In 2011, Sens. Robert Menendez, D-N.J, and Mark Kirk, R-Ill., crafted a bipartisan measure imposing sanctions against the Central Bank of Iran. On Dec. 1, 2011, Treasury Secretary Tim Geithner warned, “I am writing to express the administration’s strong opposition to this amendment because, in its current form, it threatens to undermine the effective, carefully phased, and sustainable approach we have taken to build strong international pressure against Iran.” The Democratic Senate voted later that day to pass the sanctions bill 100-0, again forcing Obama into signing it.

2013 — Present: Nuclear concessions mount

On Nov. 24, 2013, the Obama administration announced an “interim agreement” with Iran that provided immediate sanctions relief in exchange for concessions on its nuclear program. The agreement was supposed to last six months, but has since been extended multiple times. And as time goes on, the U.S. moves closer and closer to the Iranian position.

The negotiations had been pitched as a way to make sure Iran “doesn’t have the capacity to develop a nuclear weapon,” but now, the stated goal is to make sure that the U.S. can tell when Iran is a year away from a nuclear weapon – and the hope of reaching even that lower bar appears to be fading.
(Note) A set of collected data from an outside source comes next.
-- ==== Sys2Proof/WellFormed.lean ====
section
/-! DEFINITION. Which terms of `Instr` are instructions of the hardware. Every operand byte and word
is legal (R302, R334, R612); the only restriction is that `illegal` carries one of the 105 bytes
that `30_encoding` R306 lists. -/

namespace Sys2Proof

def illegalBytes0 : List Byte :=
  [0x02, 0x03, 0x04, 0x07, 0x0B, 0x0C, 0x0F, 0x12, 0x13, 0x14, 0x17, 0x1A, 0x1B, 0x1C, 0x1F]

def illegalBytes1 : List Byte :=
  [0x22, 0x23, 0x27, 0x2B, 0x2F, 0x32, 0x33, 0x34, 0x37, 0x3A, 0x3B, 0x3C, 0x3F, 0x42, 0x43]

def illegalBytes2 : List Byte :=
  [0x44, 0x47, 0x4B, 0x4F, 0x52, 0x53, 0x54, 0x57, 0x5A, 0x5B, 0x5C, 0x5F, 0x62, 0x63, 0x64]

def illegalBytes3 : List Byte :=
  [0x67, 0x6B, 0x6F, 0x72, 0x73, 0x74, 0x77, 0x7A, 0x7B, 0x7C, 0x7F, 0x80, 0x82, 0x83, 0x87]

def illegalBytes4 : List Byte :=
  [0x89, 0x8B, 0x8F, 0x92, 0x93, 0x97, 0x9B, 0x9C, 0x9E, 0x9F, 0xA3, 0xA7, 0xAB, 0xAF, 0xB2]

def illegalBytes5 : List Byte :=
  [0xB3, 0xB7, 0xBB, 0xBF, 0xC2, 0xC3, 0xC7, 0xCB, 0xCF, 0xD2, 0xD3, 0xD4, 0xD7, 0xDA, 0xDB]

def illegalBytes6 : List Byte :=
  [0xDC, 0xDF, 0xE2, 0xE3, 0xE7, 0xEB, 0xEF, 0xF2, 0xF3, 0xF4, 0xF7, 0xFA, 0xFB, 0xFC, 0xFF]

/-- The 105 illegal opcode bytes, as R306 lists them. -/
def illegalBytes : List Byte :=
  illegalBytes0 ++ illegalBytes1 ++ illegalBytes2 ++ illegalBytes3 ++ illegalBytes4 ++ illegalBytes5 ++ illegalBytes6

/-- `illegal op` is an instruction exactly when R306 lists `op`. -/
def Instr.wf : Instr → Bool
  | .illegal op => illegalBytes.contains op
  | _ => true

end Sys2Proof
end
Initially, the U.S. denied that the interim agreement recognized Iran’s right to enrich uranium, but Secretary of State John Kerry later sang a different tune. There has also been a clear shift in the number of centrifuges Iran will be allowed to operate. In April 2012, National Security Council spokesman Tommy Vietor said, “Our position is clear: Iran must live up to its international obligations, including full suspension of uranium enrichment as required by multiple U.N. Security Council resolutions.” By September 2014, the U.S. was saying that the goal was to limit the number of centrifuges to 1,500. The latest reports are that Iran will be allowed to keep around 6,000 centrifuges – which will make it a lot harder to limit Iran’s so-called breakout time to obtaining a nuclear weapon to a year.
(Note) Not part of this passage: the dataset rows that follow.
-- ==== Sys2Proof/Machine/Memory.lean ====
section
/-! DEFINITION. Sparse arrays: lists of (key, value) with keys strictly rising. `Memory` is the byte
case, where an unlisted address reads as 0x00 (D16) and no 0x00 is listed. -/

namespace Sys2Proof.Machine

/-- The value listed for a key. -/
def lookupKey {β : Type} : List (Nat × β) → Nat → Option β
  | [], _ => none
  | (k, v) :: rest, a => if k = a then some v else lookupKey rest a

/-- List a value for a key, in its place. -/
def insertKey {β : Type} (a : Nat) (v : β) : List (Nat × β) → List (Nat × β)
  | [] => [(a, v)]
  | (k, w) :: rest =>
    if k = a then (a, v) :: rest
    else if a < k then (a, v) :: (k, w) :: rest
    else (k, w) :: insertKey a v rest

/-- Take a key out of the list. -/
def eraseKey {β : Type} (a : Nat) : List (Nat × β) → List (Nat × β)
  | [] => []
  | (k, w) :: rest => if k = a then eraseKey a rest else (k, w) :: eraseKey a rest

/-- The byte an array holds at an address; 0x00 where none is listed. -/
def memGet (m : Memory) (a : Nat) : Byte := (lookupKey m a).getD 0

/-- Store a byte; storing 0x00 takes the cell out, so that equal arrays are equal lists. -/
def memSet (m : Memory) (a : Nat) (v : Byte) : Memory :=
  if v = 0 then eraseKey a m else insertKey a v m

/-- The array holding a list of bytes from an address on. -/
def memOfBytesFrom : Nat → List Byte → Memory
  | _, [] => []
  | a, b :: rest => if b = 0 then memOfBytesFrom (a + 1) rest else (a, b) :: memOfBytesFrom (a + 1) rest

/-- The array holding a list of bytes from address 0 on. -/
def memOfBytes (bs : List Byte) : Memory := memOfBytesFrom 0 bs

/-- The first `n` bytes of an array. -/
def memBytes (m : Memory) (n : Nat) : List Byte := (List.range n).map (memGet m)

/-- The canonical form: addresses strictly rising, no 0x00 listed. -/
abbrev Memory.wf (m : Memory) : Prop :=
  (m.map Prod.fst).Pairwise (· < ·) ∧ ∀ c ∈ m, c.2 ≠ 0

/-- Every listed address is below the array's size. -/
abbrev Memory.within (n : Nat) (m : Memory) : Prop := ∀ c ∈ m, c.1 < n

/-- Draw a pixel: line `l`, column `x` (R865). -/
def drawPixel (l x : Nat) (px : Pixel) (pic : Picture) : Picture :=
  insertKey l (insertKey x px ((lookupKey pic l).getD [])) pic

/-- The pixel drawn at line `l`, column `x`, if any (R867). -/
def pixelOf (pic : Picture) (l x : Nat) : Option Pixel :=
  (lookupKey pic l).bind fun line => lookupKey line x

end Sys2Proof.Machine
end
An April 2012 New York Times report revealed that the Obama administration and its European allies were “demanding the immediate closing and ultimate dismantling” of Fordo, a nuclear facility built deep under a mountain. But the Associated Press reported last month that under the current deal, the facility would remain operational.
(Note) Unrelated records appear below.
/-! ### The opcode table -/

/-- A row of R305: opcode byte, instruction, addressing mode, length, base cycles, and whether a page
crossing costs one more. -/
structure TableRow (μ : Type) where
  opcode : Byte
  instr : Instr
  mode : μ
  length : Nat
  cycles : Nat
  penalty : Bool

/-- The rows of R305 of a reading mnemonic, `b` its operand byte and `w` its operand word. -/
def readRows (op : ReadOp) (b : Byte) (w : Word) : List (TableRow ReadMode) :=
  match op with
  | .lda =>
    [⟨0xA9, .ldaImm b, .imm b, 2, 2, false⟩,
     ⟨0xA5, .ldaZp b, .mem (.zp b), 2, 3, false⟩,
     ⟨0xB5, .ldaZpX b, .mem (.zpX b), 2, 4, false⟩,
     ⟨0xAD, .ldaAbs w, .mem (.abs w), 3, 4, false⟩,
     ⟨0xBD, .ldaAbsX w, .mem (.absX w), 3, 4, true⟩,
     ⟨0xB9, .ldaAbsY w, .mem (.absY w), 3, 4, true⟩,
     ⟨0xA1, .ldaIndX b, .mem (.indX b), 2, 6, false⟩,
     ⟨0xB1, .ldaIndY b, .mem (.indY b), 2, 5, true⟩]
  | .ldx =>
    [⟨0xA2, .ldxImm b, .imm b, 2, 2, false⟩,
     ⟨0xA6, .ldxZp b, .mem (.zp b), 2, 3, false⟩,
     ⟨0xB6, .ldxZpY b, .mem (.zpY b), 2, 4, false⟩,
     ⟨0xAE, .ldxAbs w, .mem (.abs w), 3, 4, false⟩,
     ⟨0xBE, .ldxAbsY w, .mem (.absY w), 3, 4, true⟩]
  | .ldy =>
    [⟨0xA0, .ldyImm b, .imm b, 2, 2, false⟩,
     ⟨0xA4, .ldyZp b, .mem (.zp b), 2, 3, false⟩,
     ⟨0xB4, .ldyZpX b, .mem (.zpX b), 2, 4, false⟩,
     ⟨0xAC, .ldyAbs w, .mem (.abs w), 3, 4, false⟩,
     ⟨0xBC, .ldyAbsX w, .mem (.absX w), 3, 4, true⟩]
  | .adc =>
    [⟨0x69, .adcImm b, .imm b, 2, 2, false⟩,
     ⟨0x65, .adcZp b, .mem (.zp b), 2, 3, false⟩,
     ⟨0x75, .adcZpX b, .mem (.zpX b), 2, 4, false⟩,
     ⟨0x6D, .adcAbs w, .mem (.abs w), 3, 4, false⟩,
     ⟨0x7D, .adcAbsX w, .mem (.absX w), 3, 4, true⟩,
     ⟨0x79, .adcAbsY w, .mem (.absY w), 3, 4, true⟩,
     ⟨0x61, .adcIndX b, .mem (.indX b), 2, 6, false⟩,
     ⟨0x71, .adcIndY b, .mem (.indY b), 2, 5, true⟩]
  | .sbc =>
    [⟨0xE9, .sbcImm b, .imm b, 2, 2, false⟩,
     ⟨0xE5, .sbcZp b, .mem (.zp b), 2, 3, false⟩,
     ⟨0xF5, .sbcZpX b, .mem (.zpX b), 2, 4, false⟩,
     ⟨0xED, .sbcAbs w, .mem (.abs w), 3, 4, false⟩,
     ⟨0xFD, .sbcAbsX w, .mem (.absX w), 3, 4, true⟩,
     ⟨0xF9, .sbcAbsY w, .mem (.absY w), 3, 4, true⟩,
     ⟨0xE1, .sbcIndX b, .mem (.indX b), 2, 6, false⟩,
     ⟨0xF1, .sbcIndY b, .mem (.indY b), 2, 5, true⟩]
  | .and =>
    [⟨0x29, .andImm b, .imm b, 2, 2, false⟩,
     ⟨0x25, .andZp b, .mem (.zp b), 2, 3, false⟩,
     ⟨0x35, .andZpX b, .mem (.zpX b), 2, 4, false⟩,
     ⟨0x2D, .andAbs w, .mem (.abs w), 3, 4, false⟩,
     ⟨0x3D, .andAbsX w, .mem (.absX w), 3, 4, true⟩,
     ⟨0x39, .andAbsY w, .mem (.absY w), 3, 4, true⟩,
     ⟨0x21, .andIndX b, .mem (.indX b), 2, 6, false⟩,
     ⟨0x31, .andIndY b, .mem (.indY b), 2, 5, true⟩]
  | .ora =>
    [⟨0x09, .oraImm b, .imm b, 2, 2, false⟩,
     ⟨0x05, .oraZp b, .mem (.zp b), 2, 3, false⟩,
     ⟨0x15, .oraZpX b, .mem (.zpX b), 2, 4, false⟩,
     ⟨0x0D, .oraAbs w, .mem (.abs w), 3, 4, false⟩,
     ⟨0x1D, .oraAbsX w, .mem (.absX w), 3, 4, true⟩,
     ⟨0x19, .oraAbsY w, .mem (.absY w), 3, 4, true⟩,
     ⟨0x01, .oraIndX b, .mem (.indX b), 2, 6, false⟩,
     ⟨0x11, .oraIndY b, .mem (.indY b), 2, 5, true⟩]
  | .eor =>
    [⟨0x49, .eorImm b, .imm b, 2, 2, false⟩,
     ⟨0x45, .eorZp b, .mem (.zp b), 2, 3, false⟩,
     ⟨0x55, .eorZpX b, .mem (.zpX b), 2, 4, false⟩,
     ⟨0x4D, .eorAbs w, .mem (.abs w), 3, 4, false⟩,
     ⟨0x5D, .eorAbsX w, .mem (.absX w), 3, 4, true⟩,
     ⟨0x59, .eorAbsY w, .mem (.absY w), 3, 4, true⟩,
     ⟨0x41, .eorIndX b, .mem (.indX b), 2, 6, false⟩,
     ⟨0x51, .eorIndY b, .mem (.indY b), 2, 5, true⟩]
  | .bit =>
    [⟨0x24, .bitZp b, .mem (.zp b), 2, 3, false⟩,
     ⟨0x2C, .bitAbs w, .mem (.abs w), 3, 4, false⟩]
  | .cmp =>
    [⟨0xC9, .cmpImm b, .imm b, 2, 2, false⟩,
     ⟨0xC5, .cmpZp b, .mem (.zp b), 2, 3, false⟩,
     ⟨0xD5, .cmpZpX b, .mem (.zpX b), 2, 4, false⟩,
     ⟨0xCD, .cmpAbs w, .mem (.abs w), 3, 4, false⟩,
     ⟨0xDD, .cmpAbsX w, .mem (.absX w), 3, 4, true⟩,
     ⟨0xD9, .cmpAbsY w, .mem (.absY w), 3, 4, true⟩,
     ⟨0xC1, .cmpIndX b, .mem (.indX b), 2, 6, false⟩,
     ⟨0xD1, .cmpIndY b, .mem (.indY b), 2, 5, true⟩]
  | .cpx =>
    [⟨0xE0, .cpxImm b, .imm b, 2, 2, false⟩,
     ⟨0xE4, .cpxZp b, .mem (.zp b), 2, 3, false⟩,
     ⟨0xEC, .cpxAbs w, .mem (.abs w), 3, 4, false⟩]
  | .cpy =>
    [⟨0xC0, .cpyImm b, .imm b, 2, 2, false⟩,
     ⟨0xC4, .cpyZp b, .mem (.zp b), 2, 3, false⟩,
     ⟨0xCC, .cpyAbs w, .mem (.abs w), 3, 4, false⟩]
On top of all of these concessions, the emerging deal would allow Iran to maintain its plutonium pathway to a nuclear weapon and it hasn’t addressed its ballistic missile program. Despite the fact that Obama had wanted a deal that would last 20 years — the deal is now expected to expire in as early as 10 — leaving Iran free to pursue a nuclear weapon at that time.

Ongoing: Realigning U.S. Middle East policy toward Iran

As the Obama administration engages in nuclear diplomacy, it has shifted its broader foreign policy in the Middle East so that it’s closer to Iran, as detailed by the Washington Examiner‘s Charles Hoskinson. Recently, Kerry said the U.S. might have to negotiate with Syrian dictator Bashar Assad, an ally of the Iranian regime. The U.S. has tolerated a growing role for Iran in Iraq. The administration has had a tepid response to the takeover of Yemen — once hailed as a model of counterterrorism — by Iran-backed Shiite Houthi rebels. Obama has also taken an increasingly belligerent attitude toward Israel.